Though the basic configuration of ECCR shown in Figure 5 is simple and intuitive, its area overhead may be regarded as being too costly. Particularly, since the serially connected two inverters were selected as a unit delay element in the ECCR delay lines, quite a lot of stages are required to sample the full waveform of one system clock cycle. If inverters are implemented to have a propagation delay of 0.2ns and a system clock is at the frequency of 50MHz, then at least 50 stages of unit delay elements are needed. These amount to 100 inverters and 50 flipflop stages! An alternative configuration is shown in Figure 7 . This configuration reduces the waste of flipflop stages and inverters at the first part of register stages by replacing the inverters placed in this part with elements with a larger delay size and removing the CAPs and the UPDs associated with those delay element stages.
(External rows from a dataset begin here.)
-- ==== Sys2Proof/Machine/Sequencer.lean ====
section
/-! DEFINITION. The Lane Sequencer: NEXT and arming (R97 to R103), takes (R104 to R113), the action level in the lane (R122), and
what answers, END notices and READY do to a lane (R99, R112, R132, R133). -/
namespace Sys2Proof.Machine

/-! ### Arming and disarming (R98, R102) -/

/-- One CLIP of the NEXT item resolved, claimed and, where it is the earliest of the item on its entry, loaded, or its LOAD deferred
behind the ON_AIR item; one whose LOAD is sent now is deferred no longer (R98, R103, R148). -/
def World.armClip (e : Env) (l : Fin 4) (w : World) (ref : ElemRef) : World :=
  match w.store.elem? ref with
  | none => w
  | some (it, el) =>
    match el.content with
    | .clip d _ =>
      let (w1, r) := World.resolve e w d
      match r with
      | .unmapped => w1.modElem ref (Element.fail .unmapped)
      | .portFault => w1.modElem ref (Element.fail .portFault)
      | .target t .graphics => World.sendLoadTo e w1 l it el d t
      | .target t .playout =>
        let (w2, answer) := w1.requestClaim l it.key d
        let earliest := match (w2.item? it.key).bind (fun i => i.earliestClip d) with
          | some x => decide (x.ref = el.ref) && decide (x.load = .unloaded)
          | none => false
        if !earliest then w2
        else
          match answer with
          | .granted => World.sendLoadTo e (w2.modLane l (LaneRec.undefer d)) l it el d t
          | .deferred => w2.modLane l (LaneRec.defer d)
          | .conflict => w2
    | _ => w

/-- The NEXT item of a lane armed (R98). -/
def World.arm (e : Env) (w : World) (l : Fin 4) : World :=
  match w.nextItem? l with
  | none => w
  | some it =>
    ((byOffset (it.elements.filter (·.content.isClip))).map it.refOf).foldl (World.armClip e l) w

/-- Whether a fail reason is one that arming or a refused standby gives (R102). -/
def FailReason.ofArming : FailReason → Bool
  | .unmapped => true
  | .portFault => true
  | .wrongLane => true
  | _ => false

/-- An element of an item that is disarmed: a CLIP is UNLOADED again, and one that arming made FAILED waits again (R102). -/
def Element.disarm (el : Element) : Element :=
  let el1 := if el.content.isClip then el.unload else el
  match el1.fire, el1.failReason with
  | .failed, some r => if r.ofArming then el1.await else el1
  | _, _ => el1

/-- The load list without the entries of an item. -/
def LaneRec.dropItemLoads (item : Ref) (r : LaneRec) : LaneRec :=
  { r with loadList := r.loadList.filter (fun x => decide (x.ref.item ≠ item)) }

/-- The cue list without the cues of an item. -/
def LaneRec.dropItemCues (item : Ref) (r : LaneRec) : LaneRec :=
  { r with cueList := r.cueList.filter (fun x => decide (x.item ≠ item)) }

/-- The NEXT item of a lane disarmed: it stops being NEXT, its claims are released and its waits given up, its loads forgotten, its
standbys cleared, its arming failures undone, and its state is PENDING (R102). -/
def World.disarm (e : Env) (w : World) (l : Fin 4) : World :=
  match w.nextItem? l with
  | none => w
  | some it =>
    let w0 := (w.modLane l (fun r => { r with next := none, deferred := [] })).askRecompute l
    let w1 := World.releaseItem e w0 l it.key
    let w2 := w1.modLane l (LaneRec.dropItemLoads it.ref)
    let w3 := (World.clearItemCues e w2 it.ref false).modLane l (LaneRec.dropItemCues it.ref)
    w3.modItem it.key (fun i => { i with state := .pending, elements := i.elements.map Element.disarm })

/-- NEXT derived again: nothing in IDLE or where the first included item is NEXT already; otherwise the old NEXT is disarmed and
the new one, if any, made NEXT and armed (R97). -/
def World.deriveNext (e : Env) (w : World) (l : Fin 4) : World :=
  if (w.lane l).state = .idle then w
  else
    let first := ((w.store.included l (w.lane l).cursor).head?).map (·.key)
    if first = (w.lane l).next then w
    else
      let w1 := World.disarm e w l
      match first with
      | none => w1.askRecompute l
      | some k =>
        let w2 := (w1.modItem k (fun i => { i with state := .next })).modLane l (fun r => { r with next := some k })
        (World.arm e w2 l).askRecompute l

/-! ### Element changes on NEXT (R100) -/

/-- A CLIP of the NEXT item that has left an entry: the claim is released, the lane's wait given up and any deferred LOAD forgotten,
when no other CLIP of the item uses the entry (R100, R149). -/
def World.leaveEntry (e : Env) (w : World) (l : Fin 4) (k : Nat) (d : Fin 64) : World :=
  match w.item? k with
  | none => w
  | some it => if it.hasClipOn d then w
    else ((World.releaseUse e l k w d).modLane l (LaneRec.undefer d)).cleanWaiters l

/-- What a change takes from an element of the NEXT item as it was: a CLIP's load list entry and its use of the old entry, a
CUE's standby and its place in the cue list (R100). -/
def World.dropOld (e : Env) (w : World) (l : Fin 4) (k : Nat) (ref : ElemRef) (old : Element) : World :=
  match old.content with
  | .clip d _ => World.leaveEntry e (w.modLane l (LaneRec.dropLoad ref)) l k d
  | .cue st _ _ => (World.clearCue e w st ref false).modLane l (LaneRec.dropCue ref)
  | _ => w

/-- Whether an element of a list that had index `index` in it, as it was, stands at or before a place in the order of the item's
CLIPs, by offset and then by index (R98). -/
def Item.standsFrom (it : Item) (old : Element) (index : Nat) (el : Element) : Bool :=
  decide (old.offset < el.offset) ||
    (decide (old.offset = el.offset) && decide (index ≤ (it.index? el.ref).getD 0))

/-- The LOAD of a later CLIP that the removal of a CLIP from its entry has left as the earliest there, `old` being that CLIP as it was
and `index` the index it had (R100; log 43). -/
def World.loadLater (e : Env) (w : World) (l : Fin 4) (k : Nat) (old : Element) (index : Nat) : World :=
  match old.content, w.item? k with
  | .clip d _, some it =>
    match it.earliestClip d with
    | some el => if it.standsFrom old index el then World.loadEarliest e w l k d else w
    | none => w
  | _, _ => w

/-- Whether an element that was a CLIP on an entry is one on that entry still. -/
def World.staysOn (w : World) (ref : ElemRef) (old : Element) : Bool :=
  match old.content, w.store.elem? ref with
  | .clip d _, some (_, el) => el.isClipOn d
  | _, _ => false

/-- One change to an element of the lane's NEXT item, of key `k`, acted on (R100). A RETARGETED element loses its fail reason and
stands WAITING again, whatever kind it now has (log 36); one that was a CLIP on an entry and is not one there any longer has been
removed from that entry, and one that stays a CLIP on its entry has not (log 43). -/
def World.changeNext (e : Env) (l : Fin 4) (k : Nat) (w : World) (c : ElemChange) : World :=
  match c with
  | .added ref => World.armClip e l w ref
  | .retimed _ => w
  | .retargeted ref old =>
    let w1 := w.modElem ref (fun x => if old.content.isClip then x.await.unload else x.await)
    let w2 := World.armClip e l (World.dropOld e w1 l k ref old) ref
    let index := ((w.item? k).bind (fun it => it.index? ref.elem)).getD 0
    if w.staysOn ref old then w2 else World.loadLater e w2 l k old index
  | .removed ref old index => World.loadLater e (World.dropOld e w l k ref old) l k old index

/-! ### Change notices (R22, R26, R97, R112) -/

/-- A lane in WAITING leaves it: GATE cleared, the gate due point removed, the state set (R96, R112). -/
def World.leaveWaiting (w : World) (l : Fin 4) : World :=
  if (w.lane l).state = .waiting then
    (w.modLane l (fun r => { r with gate := false, gateDue := none })).setState l
  else w

/-- How a request left a lane's ON_AIR item other than it was: in its planned duration, its end mode, its cycle (R26). -/
structure OnAirChange where
  planned : Bool
  endMode : Bool
  cycle : Bool
deriving DecidableEq, Repr

/-- A change notice of a lane (R26): whether its included items changed; whether and how its ON_AIR item changed; the element changes
on the ON_AIR item and on the NEXT item; and whether the request itself disarmed the NEXT item. -/
structure Notice where
  included : Bool
  item : OnAirChange
  onAir : List ElemChange
  next : List ElemChange
  disarmed : Bool
deriving DecidableEq, Repr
This is justified by the observation that these flipflop stages would always sample only logical 1's during Capture-DR state and would not change the wired-and output signal with the sequential updates during Update-DR state.
Finally, board or system design phase, designers are required to be careful to make the skewes of system clocks and the test clock(TCK) to neigboring chips identical.. For this purpose, designers may route those clocks along the same path.
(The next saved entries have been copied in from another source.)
-- ==== Sys2Proof/Machine/StoreRequests.lean ====
section
/-! DEFINITION. The requests that create, change, move and remove items and elements (R25 to R46). -/
namespace Sys2Proof.Machine

/-! ### Shared checks and changes -/

/-- A key that names an item: 0 is refused with BAD_ARG (R4). -/
def itemKey (k : Nat) : Except Status Unit := want (decide (k ≠ 0)) .badArg

/-- The item under a key, refused with NOT_FOUND where there is none (R4). -/
def Dev.find (d : Dev) (k : Nat) : Except Status Item := need (d.world.item? k) .notFound

/-- The rev after a request that changes an item (R18). -/
def Item.revised (it : Item) : Item := { it with rev := it.rev + 1 }

/-- The response of a request that changes a single item: its key and its rev (R27), 0 for an item that the settling of the
request's own event has freed (log 34). -/
def revReply (k : Nat) (d : Dev) : List Byte :=
  be 2 k ++ be 1 ((d.world.item? k).elim 0 (·.rev.toNat))

/-- The part with its world changed. -/
def Dev.withWorld (d : Dev) (w : World) : Dev := { d with world := w }

/-- A change notice given to a lane once all of a request's changes are made (R22). -/
def Dev.notice (d : Dev) (l : Fin 4) (n : Notice) : Dev := d.withWorld (World.applyNotice d.env d.world l n)

/-- The records changed to those of `w`, and the notice of one lane given for it, which says whether the request disarmed the lane's
NEXT item (R22, R26). -/
def Dev.edit (d : Dev) (w : World) (l : Fin 4) (disarmed : Bool) : Dev :=
  (d.withWorld w).notice l { Notice.between d.world w l with disarmed }

/-- The records changed to those of `w` by a change to an element of an item, listed for the lane's ON_AIR or NEXT item (R26). -/
def Dev.editElement (d : Dev) (w : World) (it : Item) (c : ElemChange) : Dev :=
  let r := w.lane it.lane
  let n := Notice.between d.world w it.lane
  (d.withWorld w).notice it.lane
    { n with onAir := if r.onAir = some it.key then [c] else [], next := if r.next = some it.key then [c] else [] }

/-- A printable character (R10). -/
def isPrintable (b : Byte) : Bool := decide (0x20#8 ≤ b) && decide (b ≤ 0x7E#8)

/-- An item label given: refused with BAD_ARG for a character outside the printable range (R10). -/
def checkLabel (l : Option (List Byte)) : Except Status Unit :=
  want (match l with
    | some t => t.all isPrintable
    | none => true) .badArg

/-- An absorber field given: refused with BAD_ARG for a minimum above the maximum (R12). -/
def checkAbsorber (a : Option (Nat × Nat)) : Except Status Unit :=
  want (match a with
    | some (lo, hi) => decide (lo ≤ hi)
    | none => true) .badArg

/-- A cycle field given: refused with BAD_ARG for an index above 31 (R13; log 4). -/
def checkCycle (c : Option (Nat × Nat × Nat)) : Except Status Unit :=
  want (match c with
    | some (first, last, _) => decide (first ≤ 31) && decide (last ≤ 31)
    | none => true) .badArg

/-- An absorber field as stored (R12). -/
def storedAbsorber (a : Nat × Nat) : Absorber := { min := clampDuration a.1, max := clampDuration a.2 }

/-- A cycle field as stored (R13). -/
def storedCycle (c : Nat × Nat × Nat) : Cycle :=
  { first := min c.1 c.2.1, last := c.2.1, period := max 1 (clampDuration c.2.2) }

/-- An end mode that may stand with a list of elements: a CLIP names a CLIP element of it (R11). -/
def endModeFits (els : List Element) : EndMode → Bool
  | .clip i =>
    match els[i]? with
    | some el => el.content.isClip
    | none => false
  | _ => true

/-- The absorber field removed from every other item of a lane, their revs increased (R12). -/
def Store.loseAbsorber (s : Store) (l : Fin 4) (k : Nat) : Store :=
  { s with items := s.items.map (fun it =>
      if it.lane = l ∧ it.key ≠ k ∧ it.absorber.isSome then { it.revised with absorber := none } else it) }

/-- An end mode: its value, with the index of the end clip for CLIP (R210; log 4). -/
def readEndMode : Reader EndMode := do
  let m ← readByte
  if m = 0 then pure .manual
  else if m = 1 then pure .timed
  else if m = 2 then do
    let i ← readByte
    pure (.clip i)
  else Reader.fail

/-- An absorber field: minimum and maximum. -/
def readAbsorber : Reader (Nat × Nat) := do
  let lo ← readNat 3
  let hi ← readNat 3
  pure (lo, hi)

/-- A cycle field: first index, last index and period. -/
def readCycle : Reader (Nat × Nat × Nat) := do
  let first ← readByte
  let last ← readByte
  let period ← readNat 3
  pure (first, last, period)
Conclusion and Future Work
We proposed an at-speed boundary-scan interconnect test solution. The proposed test circuit design and test algorithms can serve as means to overcome the problem of the timing-related defects on today's high-speed multiple system clocked boards with limited physical accessibility. Due to the complete conformity with the IEEE 1149.1 standard test structure, the existing boundary-scan software and test equipment can still be used.
Though the at-speed boundary-scan design in this paper can control the boundary-scan cells in each component independently of the way those in the other components are being controlled, it does not provide an effective method to simultaneously control every cell which may be associated with different domains of system clock frequencies within each component. Our on-going research work is targeted at providing a solution to this problem.